* EXERCISE REQUIREMENTS:
Each line of the listing that includes the string "structure" needs to be located and copied.

******

-- ==== Sys2Proof/Syntax.lean ====
section
/-! DEFINITION. The commands of the JA-8: one constructor per row of spec/opcode_table.json, with the row's operands.
Operands of requests are the raw field values of the payload (R200), so that a value out of range can be written and
refused as its rule says; operands of the part's own events name their screen, instance or line. -/

namespace Sys2Proof

/-- What every request command carries beside its fields: the frame's tag, and whether the payload has the length
its kind implies (R194: a wrong length is answered BAD_ARG by the port). -/
structure Req where
  tag : Byte
  lengthOk : Bool
  deriving DecidableEq, Repr

/-- A control frame's tag, kind and payload (R192), as held in the holding area and on the reply path. -/
structure Frame where
  tag : Byte
  kind : Byte
  payload : List Byte
  deriving DecidableEq, Repr

/-- A binding slot's letter: A the primary, B the backup (section 1.2). -/
inductive Letter where
  | a
  | b
  deriving DecidableEq, Repr

/-- The four alarm kinds, in the order of section 6.1. -/
inductive AlarmKind where
  | overLevel
  | clip
  | silence
  | stream
  deriving DecidableEq, Repr

/-- One of the 18 alarm instances of a screen (section 6.1). -/
inductive AlarmId where
  | overLevel
  | clip (bus : Bus)
  | silence (bus : Bus)
  | stream
  deriving DecidableEq, Repr

/-- One second-order section: five signed 24-bit coefficients in Q2.22 (section 4.1). -/
structure Band where
  b0 : Int
  b1 : Int
  b2 : Int
  a1 : Int
  a2 : Int
  deriving DecidableEq, Repr

/-- A preset's contents for one bus: the preset offset and the bands in order of application (section 4.1). -/
structure BusContents where
  offset : Int
  bands : List Band
  deriving DecidableEq, Repr

/-- A cue condition as sent: its kind and fields, unchecked (R144, R200). -/
inductive RawCondition where
  | absent
  | lineLevel (line level : Nat)
  | format (code : Nat)
  | playing (slot : Nat)
  | unknown (kind : Nat)
  deriving DecidableEq, Repr

/-- A cue action as sent: its fields, unchecked (R147, R200). A kind outside the table has no known fields, so it ends
the list in which it stands. -/
inductive RawAction where
  | fader (position ramp : Nat)
  | offset (mask : Byte) (gs : Int) (ramp : Nat)
  | mute (mask : Byte) (on : Nat)
  | preset (slot : Nat)
  | format (code : Nat)
  | source (slot : Nat)
  | lineSet (line : Nat)
  | lineClear (line : Nat)
  | lineToggle (line : Nat)
  | linePulse (line width : Nat)
  | clock (command position : Nat)
  | mark (number : Nat)
  | unknown (kind : Nat)
  deriving DecidableEq, Repr

/-- The fields of SET_LINE after the line: the direction, then the fields of that direction (R168). -/
inductive RawLine where
  | input (debounce edge action screen cue : Nat)
  | output (function screen alarm invert stop : Nat)
  | unknown (direction : Nat)
  deriving DecidableEq, Repr

/-- The commands. -/
inductive Instr where
  -- requests, kinds 0x01 to 0x27 (R192)
  | bind (q : Req) (screen slot : Nat) (stream : StreamId)
  | unbind (q : Req) (screen slot : Nat)
  | setIntake (q : Req) (screen start low high policy pacing : Nat)
  | setSource (q : Req) (screen slot : Nat)
  | listSeen (q : Req) (discovery : Nat)
  | setLayout (q : Req) (screen : Nat) (mask : Byte) (topology delay : Nat)
  | setFormat (q : Req) (screen format : Nat)
  | setFader (q : Req) (screen position ramp : Nat)
  | setLimit (q : Req) (screen position : Nat)
  | setTrim (q : Req) (screen : Nat) (mask : Byte) (trim : Int)
  | setMute (q : Req) (screen : Nat) (mask : Byte) (on : Nat)
  | loadPreset (q : Req) (slot mode : Nat) (mask : Byte) (buses : List BusContents)
  | dropPreset (q : Req) (slot : Nat)
  | selectPreset (q : Req) (screen preset : Nat)
  | setMeter (q : Req) (screen window : Nat) (calibration : Int)
  | setAlarm (q : Req) (screen kind : Nat) (threshold hysteresis : Int) (raise clear latch interval count : Nat)
  | ackAlarm (q : Req) (screen kind bus : Nat)
  | setGuard (q : Req) (screen enable step interval : Nat) (floor : Int) (release : Nat)
  | setClock (q : Req) (screen mode length endMode pass flywheel : Nat)
  | clock (q : Req) (screen command position : Nat)
  | setTrigger (q : Req) (screen entry line edge position : Nat)
  | readCapture (q : Req) (screen : Nat)
  | loadCue (q : Req) (screen number time : Nat) (condition : RawCondition) (actions : List RawAction)
  | dropCue (q : Req) (screen number : Nat)
  | clearCues (q : Req) (screen : Nat)
  | fire (q : Req) (screen number : Nat)
  | fireActions (q : Req) (screen : Nat) (actions : List RawAction)
  | setLine (q : Req) (line : Nat) (fields : RawLine)
  | driveLine (q : Req) (line operation width : Nat)
  | setPriority (q : Req) (kind priority : Nat)
  | setAttention (q : Req) (threshold urgent : Nat)
  | readEvents (q : Req) (n : Nat)
  | releaseEvents (q : Req) (n : Nat)
  | snapshot (q : Req) (scope clear : Nat)
  | readStats (q : Req) (scope : Nat)
  | hello (q : Req)
  | query (q : Req) (screen : Nat)
  | reset (q : Req)
  | screenReset (q : Req) (screen : Nat)
  -- the control port
  | badKind (tag kind : Byte)
  | controlFrame (bytes : List Byte)
  | frameTimeout
  | replyTransmit
  | resetTakesEffect
  | ready
  | powerOn
  | resetInputRelease
  -- the program port and the screens
  | audioPacket (dest : Mac) (etherType : BitVec 16) (source : Mac) (payload : List Byte)
  | lostTimeout (screen : ScreenIx) (slot : Letter)
  | blockBoundary (screen : ScreenIx)
  | clockEnd (screen : ScreenIx)
  | wrap (screen : ScreenIx)
  | flywheelHold (screen : ScreenIx)
  | crossfadeComplete (screen : ScreenIx)
  | cutSwap (screen : ScreenIx)
  | cutComplete (screen : ScreenIx)
  | intervalClose (screen : ScreenIx)
  | raiseDwellExpiry (screen : ScreenIx) (alarm : AlarmId)
  | clearDwellExpiry (screen : ScreenIx) (alarm : AlarmId)
  | remind (screen : ScreenIx) (alarm : AlarmId)
  | guardReduceStep (screen : ScreenIx)
  | guardReleaseStep (screen : ScreenIx)
  -- the contact block
  | pinChange (line : LineIx) (high : Bool)
  | debounceExpiry (line : LineIx)
  | pulseExpiry (line : LineIx)
  -- the receiver
  | frameLengthDiscard (length : BitVec 16)
  deriving DecidableEq, Repr

end Sys2Proof
end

******

* FINISHED TASK:
structure Req where
structure Frame where
structure Band where
structure BusContents where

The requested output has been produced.